▼▼▼

-- ==== Sys2Proof/Laws/Commands.lean ====
section
/-! SUPPORT. The command mechanism, a bus write, an event of the line: what each does, once and for all. -/

namespace Sys2Proof.Machine

open Sys2Proof

variable {s : State}

/-- A command that is accepted reaches its owner with the code stored (R171). -/
theorem State.command_accepted (h : s.accepts) (code : Word) (owner : State → State) :
    s.command code owner = owner (s.setCmd code) := by
  simp [State.command, h.1, h.2]

/-- In INIT a command is refused NOT_READY (R153). -/
theorem State.command_init (h : s.run.resetAsserted = false) (hi : s.run.state = .init) (code : Word)
    (owner : State → State) : s.command code owner = s.setResult .notReady 0 := by
  simp [State.command, h, hi]

/-- While RESET# is asserted a command is ignored (R151). -/
theorem State.command_held (h : s.run.resetAsserted = true) (code : Word) (owner : State → State) :
    s.command code owner = s := by
  simp [State.command, h]

/-- A bus write that is taken stores (R164). -/
theorem State.busWrite_accepted (h : s.accepts) (store : State → State) : s.busWrite store = store s := by
  simp [State.busWrite, h.1, h.2]

/-- While RESET# is asserted and during INIT a bus write is ignored (R151, R153). -/
theorem State.busWrite_held (h : s.run.resetAsserted = true ∨ s.run.state = .init) (store : State → State) :
    s.busWrite store = s := by
  rcases h with h | h <;> simp [State.busWrite, h]

theorem State.onRecord_some {r : Record} {may : Record → Bool} {event : Record → State} (h : s.line.record = some r)
    (hm : may r = true) : s.onRecord may event = event r := by
  simp [State.onRecord, h, hm]

theorem State.onRecord_none {may : Record → Bool} {event : Record → State}
    (h : ∀ r, s.line.record = some r → may r = false) : s.onRecord may event = s := by
  unfold State.onRecord
  split
  · next r hr => simp [h r hr]
  · rfl

/-- The codes that name a command are those of the command table (section 12.3). -/
theorem commandCodes_eq : commandTable.map Prod.fst = commandCodes := rfl

/-- A code outside the command table is refused UNKNOWN_COMMAND by the Host Port (R172). -/
theorem commandTable_lookup_unknown {n : Nat} (h : commandCodes.contains n = false) : commandTable.lookup n = none := by
  rw [← commandCodes_eq] at h
  generalize commandTable = t at h
  induction t with
  | nil => rfl
  | cons p t ih =>
    obtain ⟨k, f⟩ := p
    simp only [List.map_cons, List.contains_cons, Bool.or_eq_false_iff] at h
    simp [List.lookup, h.1, ih h.2]

end Sys2Proof.Machine
end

▲▲▲

[THE PROBLEM] Output the line containing "rw [← commandCodes_eq] at h" and every line after it through the final line of the records above, exactly as written and nothing else.

[RESPONSE]
  rw [← commandCodes_eq] at h
  generalize commandTable = t at h
  induction t with
  | nil => rfl
  | cons p t ih =>
    obtain ⟨k, f⟩ := p
    simp only [List.map_cons, List.contains_cons, Bool.or_eq_false_iff] at h
    simp [List.lookup, h.1, ih h.2]

end Sys2Proof.Machine
end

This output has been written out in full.